Она снова игнорирует мой вопрос, и ее спутник, обернувшись на пороге, сконфуженно пожимает плечами.

– Мы с вами свяжемся, – обещает он напоследок.

Закрыв дверь, я без сил опускаюсь на пол. Пока они находились в доме, меня ни на мгновение не оставляло ощущение, что они безмолвно в чем-то меня обвиняют, только непонятно в чем.
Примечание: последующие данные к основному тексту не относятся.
-- ==== Sys2Proof/Machine/Ops.lean ====
section
/-! DEFINITION. The named operations over the state: registers, memory, stack, framebuffer, keys, timers, moving the pc, and
taking a fault. There is no return from a fault (60_exceptions.md R258), so none stands beside it. -/

namespace Sys2Proof.Machine

/-- The outcome of an instruction or a step. -/
abbrev Result := Host.Outcome State Fault Refusal

/-! ### Registers -/

/-- `V[r]` (10_state.md R21). -/
def State.readV (s : State) (r : Reg) : Byte := s.v[r.val]

/-- `V[r] <- b` (10_state.md R21). -/
def State.writeV (s : State) (r : Reg) (b : Byte) : State := { s with v := s.v.set r.val b }

/-- `I <- w` (10_state.md R23). -/
def State.writeI (s : State) (w : Word) : State := { s with i := w }

/-- Overwrite the registers from number `k` on with `bs`, ascending (42_index_memory.md R175). -/
def fillV (v : Vector Byte 16) (k : Nat) : List Byte → Vector Byte 16
  | [] => v
  | b :: bs => fillV (v.setIfInBounds k b) (k + 1) bs

/-! ### The program counter (40_control.md R120) -/

/-- `pc <- (pc + 2) mod 65536`: an instruction that does not transfer control. -/
def State.advance (s : State) : State := { s with pc := s.pc + 2 }

/-- A skip: `pc + 4` when taken, `pc + 2` when not. -/
def State.skipIf (s : State) (taken : Bool) : State := { s with pc := s.pc + (if taken then 4 else 2) }

/-- `pc <- target`, used as it is (R120 (c)). -/
def State.jump (s : State) (target : Word) : State := { s with pc := target }

/-! ### Faults -/

/-- `raise F` (60_exceptions.md R257): `fault <- F` is the only state change; pc keeps the address of the faulting
instruction, nothing is saved and there is no handler. The step after this one finds the core halted (log 4). -/
def raise (f : Fault) (s : State) : Result := .next { s with fault := some f }

/-! ### Memory -/

/-- The byte at `a` as a plain read of `mem[a]`. -/
def State.byteAt (s : State) (a : Nat) : Byte := Memory.get s.mem a

/-- The reads of a multi-byte instruction: `count` bytes from `a` on, or nothing when one of the addresses is out of range
(20_memory.md R63, R66, R68). -/
def State.load (s : State) (a count : Nat) : Option (List Byte) :=
  if inRange a count then some (Memory.getAll s.mem a count) else none

/-- The writes of a multi-byte instruction: `bs` from `a` on, or nothing when one of the addresses is out of range: the
range is checked before any cell changes (20_memory.md R63, R66, R68). -/
def State.store (s : State) (a : Nat) (bs : List Byte) : Option State :=
  if inRange a bs.length then some { s with mem := Memory.putAll s.mem a bs } else none

/-! ### The call stack (10_state.md R25) -/

/-- Push a return address and go to `target`, or nothing when 16 entries are live (40_control.md R124). -/
def State.push (s : State) (ret : Word) : Option State :=
  if h : s.sp.val < 16 then
    some { s with stack := s.stack.set s.sp.val ret, sp := ⟨s.sp.val + 1, by omega⟩ }
  else none

/-- Pop the top entry: the popped address and the state after, or nothing when the stack is empty. The entry is not erased
(40_control.md R122). -/
def State.pop (s : State) : Option (Word × State) :=
  if h : s.sp.val = 0 then none
  else
    let top : Fin 17 := ⟨s.sp.val - 1, by omega⟩
    some (s.stack[s.sp.val - 1], { s with sp := top })

/-! ### The framebuffer (43_display.md R190) -/

/-- `fb[r][c]`. -/
def State.pixel (s : State) (r : Fin 32) (c : Fin 64) : Bool := s.fb[r.val][c.val]

/-- XOR one bit of the framebuffer with 1. -/
def togglePixel (fb : Vector (Vector Bool 64) 32) (r : Fin 32) (c : Fin 64) : Vector (Vector Bool 64) 32 :=
  fb.set r.val (fb[r.val].set c.val (!fb[r.val][c.val]))

/-- Every bit 0: the full clear of CLS (R191). -/
def blankScreen : Vector (Vector Bool 64) 32 := Vector.replicate 32 (Vector.replicate 64 false)

/-- What DRW carries from pixel to pixel (R192): the framebuffer so far, and whether a bit went from 1 to 0. -/
structure Canvas where
  fb : Vector (Vector Bool 64) 32
  collision : Bool
  deriving DecidableEq, Repr

/-- XOR-plot one set sprite bit at (column `cx`, row `cy`), both wrapped (R190, R192). -/
def plotPixel (cx cy : Nat) (p : Canvas) : Canvas :=
  let r := Fin.ofNat 32 cy
  let c := Fin.ofNat 64 cx
  { fb := togglePixel p.fb r c, collision := p.collision || p.fb[r.val][c.val] }

/-- Whether column `col` of a sprite byte is set: bit 7 is the leftmost (R192). -/
def spriteBit (b : Byte) (col : Nat) : Bool := b.getLsbD (7 - col)

/-- Plot one sprite byte with its left edge at `x0` in row `cy`, columns ascending (R192). -/
def plotByte (x0 cy : Nat) (b : Byte) (p : Canvas) : Canvas :=
  (List.range 8).foldl (fun p col => if spriteBit b col then plotPixel (x0 + col) cy p else p) p

/-- Plot a sprite, one byte a row, rows ascending from `cy` (R192). -/
def plotSprite (x0 cy : Nat) : List Byte → Canvas → Canvas
  | [], p => p
  | b :: bs, p => plotSprite x0 (cy + 1) bs (plotByte x0 cy b p)

/-! ### Keys (44_keypad_timers.md R206) -/

/-- Key `k` is down. -/
def State.keyDown (s : State) (k : Key) : Bool := s.key[k.val]

/-- The smallest key from `k` on that is down, looking at `fuel` keys (R202). -/
def lowestDownFrom (keys : Vector Bool 16) (k : Nat) : Nat → Option Nat
  | 0 => none
  | fuel + 1 => if (keys[k]?).getD false then some k else lowestDownFrom keys (k + 1) fuel

/-- The smallest key that is down (R202). -/
def lowestDown (keys : Vector Bool 16) : Option Nat := lowestDownFrom keys 0 16

/-! ### Timers (45_step_tick_host.md R223) -/

/-- One count down, "floor at 0, never negative". -/
def age (t : Byte) : Byte := if t = 0x00#8 then 0x00#8 else t - 1

/-- Timer ageing at the end of a Tick that does not fault. -/
def State.ageTimers (s : State) : State := { s with dt := age s.dt, st := age s.st }

/-! ### The random input (45_step_tick_host.md R229) -/

/-- The draw that this execution of RND consumes (a free value, log 1). -/
def State.draw (s : State) : Byte := Config.rnd s.draws

/-- The next draw is another one. -/
def State.afterDraw (s : State) : State := { s with draws := s.draws + 1 }

end Sys2Proof.Machine
end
Может, они считают, что я убила своего мужа и спрятала труп под досками пола? Мне хочется открыть дверь, вернуть их и сказать что-нибудь в свою защиту. Сказать им, что я никого не убивала.

Но я этого не делаю.

Потому что это неправда.

Я убивала.

Четыре

Голуэй[1]1
  Город в Ирландии.


[Закрыть]
, 1987 год

Я пропала, еще не успев родиться.

Моя мама умерла во время родов, и он мне этого не простил.

Я сама была виновата. Сначала я опоздала, а потом повернула не туда. Я и сейчас иногда не смотрю, куда иду.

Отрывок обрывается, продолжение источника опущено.